Microsoft guidelines as checked by FxCop discourage use of List<T> in public APIs - prefer IList<T>.
Incidentally, I now almost always declare one-dimensional arrays as IList<T>, which means I can consistently use the IList<T>.Count property rather than Array.Length. For example:
public interface IMyApi
{
IList<int> GetReadOnlyValues();
}
public class MyApiImplementation : IMyApi
{
public IList<int> GetReadOnlyValues()
{
List<int> myList = new List<int>();
... populate list
return myList.AsReadOnly();
}
}
public class MyMockApiImplementationForUnitTests : IMyApi
{
public IList<int> GetReadOnlyValues()
{
IList<int> testValues = new int[] { 1, 2, 3 };
return testValues;
}
}
IEnumerable
You should try and use the least specific type that suits your purpose.
IEnumerable is less specific than IList.
You use IEnumerable when you want to loop through the items in a collection.
IList
IList implements IEnumerable.
You should use IList when you need access by index to your collection, add and delete elements, etc...
List
List implements IList.
There's an important thing that people always seem to overlook:
You can pass a plain array to something which accepts an IList<T> parameter, and then you can call IList.Add() and will receive a runtime exception:
Unhandled Exception: System.NotSupportedException: Collection was of a fixed size.
For example, consider the following code:
private void test(IList<int> list)
{
list.Add(1);
}
If you call that as follows, you will get a runtime exception:
int[] array = new int[0];
test(array);
This happens because using plain arrays with IList<T> violates the Liskov substitution principle.
For this reason, if you are calling IList<T>.Add() you may want to consider requiring a List<T> instead of an IList<T>.
I would agree with Lee's advice for taking parameters, but not returning.
If you specify your methods to return an interface that means you are free to change the exact implementation later on without the consuming method ever knowing.

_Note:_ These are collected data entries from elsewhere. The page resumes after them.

-- ==== Sys2Proof/Machine/LaneFloat.lean ====
section
/-! DEFINITION. FP32, f16 and bf16 arithmetic (07_isa_lane R129 to R131), float compares (R135), the transcendentals (R140). -/

namespace Sys2Proof.Machine

open Host (Outcome)

/-- The arithmetic of an element on patterns a, b and d, operand modifiers applied: FADD, FSUB, FMUL, FFMA and their packed forms. -/
inductive FOp where
  | add
  | sub
  | mul
  | fma
deriving DecidableEq, Repr

/-- The exact value of R48 and R129. -/
def fopVal (op : FOp) (f : Fmt) (mode a b d : Nat) : FVal :=
  match op with
  | .add => addVal mode (fval f a) (fval f b)
  | .sub => addVal mode (fval f a) (fneg (fval f b))
  | .mul => mulVal (fval f a) (fval f b)
  | .fma => fmaVal mode (fval f a) (fval f b) (fval f d)

/-- One element: operand modifiers, the operation, finishing (R54, R129, R131). -/
def fopElem (op : FOp) (f : Fmt) (m : ModFields) (q : Fin) (a b d : Nat) : Res :=
  finishFloat f q (fopVal op f q.mode (floatOp f m.absa m.nega a) (floatOp f m.absb m.negb b) d)

/-- An FP32 word. -/
def fp32Word (i : Instr) (op : FOp) (d : BitVec 6) (a b : Src) (s : State) : State :=
  runWord i (fun g m act s => laneResults s g 4 d.toNat act (fun l =>
    fopElem op fmtF32 m (finOf g m) (opA s g .f32 a l).toNat (opB s g m .f32 b l).toNat (rdV s g l d.toNat).toNat)) s

/-- A packed word: each half on its own (R131). -/
def packedFloat (i : Instr) (op : FOp) (f : Fmt) (ty : ITy) (d : BitVec 6) (a b : Src) (s : State) : State :=
  runWord i (fun g m act s => laneResults s g 4 d.toNat act (fun l => packHalves (fun j =>
    fopElem op f m (finHalf (finOf g m) j) (halfOf (opA s g ty a l) j) (halfOf (opB s g m ty b l) j) (halfOf (rdV s g l d.toNat) j)))) s

/-- FMIN and FMAX (R129): exact, negated under .neg unless a NaN, clamped. -/
def minMaxElem (mx : Bool) (m : ModFields) (q : Fin) (a b : Nat) : Res :=
  let x := floatOp fmtF32 m.absa m.nega a
  let y := floatOp fmtF32 m.absb m.negb b
  let z := if mx then maxNum fmtF32 x y else minNum fmtF32 x y
  clampF fmtF32 q.clamp q.lo q.hi (if m.neg && !isNaN fmtF32 z then floatOp fmtF32 false true z else z)

def minMaxWord (i : Instr) (mx : Bool) (d : BitVec 6) (a b : Src) (s : State) : State :=
  runWord i (fun g m act s => laneResults s g 4 d.toNat act (fun l =>
    minMaxElem mx m (finOf g m) (opA s g .f32 a l).toNat (opB s g m .f32 b l).toNat)) s

def execFadd (d : BitVec 6) (a b : Src) (s : State) : Outcome State Fault Refusal := .next (fp32Word (.fadd d a b) .add d a b s)

def execFsub (d : BitVec 6) (a b : Src) (s : State) : Outcome State Fault Refusal := .next (fp32Word (.fsub d a b) .sub d a b s)

def execFmul (d : BitVec 6) (a b : Src) (s : State) : Outcome State Fault Refusal := .next (fp32Word (.fmul d a b) .mul d a b s)

def execFfma (d : BitVec 6) (a b : Src) (s : State) : Outcome State Fault Refusal := .next (fp32Word (.ffma d a b) .fma d a b s)

def execFmin (d : BitVec 6) (a b : Src) (s : State) : Outcome State Fault Refusal := .next (minMaxWord (.fmin d a b) false d a b s)

def execFmax (d : BitVec 6) (a b : Src) (s : State) : Outcome State Fault Refusal := .next (minMaxWord (.fmax d a b) true d a b s)

def execHadd (d : BitVec 6) (a b : Src) (s : State) : Outcome State Fault Refusal :=
  .next (packedFloat (.hadd d a b) .add fmtF16 .f16x2 d a b s)

def execHmul (d : BitVec 6) (a b : Src) (s : State) : Outcome State Fault Refusal :=
  .next (packedFloat (.hmul d a b) .mul fmtF16 .f16x2 d a b s)

def execHfma (d : BitVec 6) (a b : Src) (s : State) : Outcome State Fault Refusal :=
  .next (packedFloat (.hfma d a b) .fma fmtF16 .f16x2 d a b s)

def execBadd (d : BitVec 6) (a b : Src) (s : State) : Outcome State Fault Refusal :=
  .next (packedFloat (.badd d a b) .add fmtBf16 .bf16x2 d a b s)

def execBmul (d : BitVec 6) (a b : Src) (s : State) : Outcome State Fault Refusal :=
  .next (packedFloat (.bmul d a b) .mul fmtBf16 .bf16x2 d a b s)

def execBfma (d : BitVec 6) (a b : Src) (s : State) : Outcome State Fault Refusal :=
  .next (packedFloat (.bfma d a b) .fma fmtBf16 .bf16x2 d a b s)

def execFcmp (pd cond : BitVec 3) (a b : Src) (s : State) : Outcome State Fault Refusal :=
  .next (runWord (.fcmp pd cond a b) (fun g m act s => predResults s g 4 pd.toNat act (fun l =>
    floatCond fmtF32 cond.toNat (floatOp fmtF32 m.absa m.nega (opA s g .f32 a l).toNat)
      (floatOp fmtF32 m.absb m.negb (opB s g m .f32 b l).toNat))) s)

def execHcmp (pd cond : BitVec 3) (a b : Src) (s : State) : Outcome State Fault Refusal :=
  .next (runWord (.hcmp pd cond a b) (fun g m act s => predResults s g 4 pd.toNat act (fun l =>
    floatCond fmtF16 cond.toNat (floatOp fmtF16 m.absa m.nega (halfOf (opA s g .f16x2 a l) 0))
      (floatOp fmtF16 m.absb m.negb (halfOf (opB s g m .f16x2 b l) 0)))) s)

/-- A transcendental (R51, R140). -/
def xfnWord (i : Instr) (code : Nat) (d : BitVec 6) (a : Src) (s : State) : State :=
  runWord i (fun g m act s => laneResults s g 12 d.toNat act (fun l =>
    xfn code (effMode g m) (fval fmtF32 (floatOp fmtF32 m.absa m.nega (opA s g .f32 a l).toNat)))) s

def execXfnRcp (d : BitVec 6) (a : Src) (s : State) : Outcome State Fault Refusal := .next (xfnWord (.xfnRcp d a) 0 d a s)

def execXfnRsq (d : BitVec 6) (a : Src) (s : State) : Outcome State Fault Refusal := .next (xfnWord (.xfnRsq d a) 1 d a s)

def execXfnSqrt (d : BitVec 6) (a : Src) (s : State) : Outcome State Fault Refusal := .next (xfnWord (.xfnSqrt d a) 2 d a s)

def execXfnExp2 (d : BitVec 6) (a : Src) (s : State) : Outcome State Fault Refusal := .next (xfnWord (.xfnExp2 d a) 3 d a s)

def execXfnLog2 (d : BitVec 6) (a : Src) (s : State) : Outcome State Fault Refusal := .next (xfnWord (.xfnLog2 d a) 4 d a s)

def execXfnSin (d : BitVec 6) (a : Src) (s : State) : Outcome State Fault Refusal := .next (xfnWord (.xfnSin d a) 5 d a s)

def execXfnCos (d : BitVec 6) (a : Src) (s : State) : Outcome State Fault Refusal := .next (xfnWord (.xfnCos d a) 6 d a s)

def execXfnTanh (d : BitVec 6) (a : Src) (s : State) : Outcome State Fault Refusal := .next (xfnWord (.xfnTanh d a) 7 d a s)

end Sys2Proof.Machine
end

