-- ==== Sys2Proof/Machine/Core.lean ====
section
/-! DEFINITION. The machine as the host reads it. -/

def Sys2Proof.core : Host.Core := {
  State := Sys2Proof.Machine.State,
  Fault := Sys2Proof.Machine.Fault,
  Refusal := Sys2Proof.Machine.Refusal,
  step := Sys2Proof.Machine.step,
  reset := Sys2Proof.Machine.State.reset }
end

I thought I'd never need to change from a List<T> but had to later change to use a custom list library for the extra functionality it provided. Because I'd only returned an IList<T> none of the people that used the library had to change their code.
Of course that only need apply to methods that are externally visible (i.e. public methods). I personally use interfaces even in internal code, but as you are able to change all the code yourself if you make breaking changes it's not strictly necessary.
It's always best to use the lowest base type possible. This gives the implementer of your interface, or consumer of your method, the opportunity to use whatever they like behind the scenes.
For collections you should aim to use IEnumerable where possible. This gives the most flexibility but is not always suited.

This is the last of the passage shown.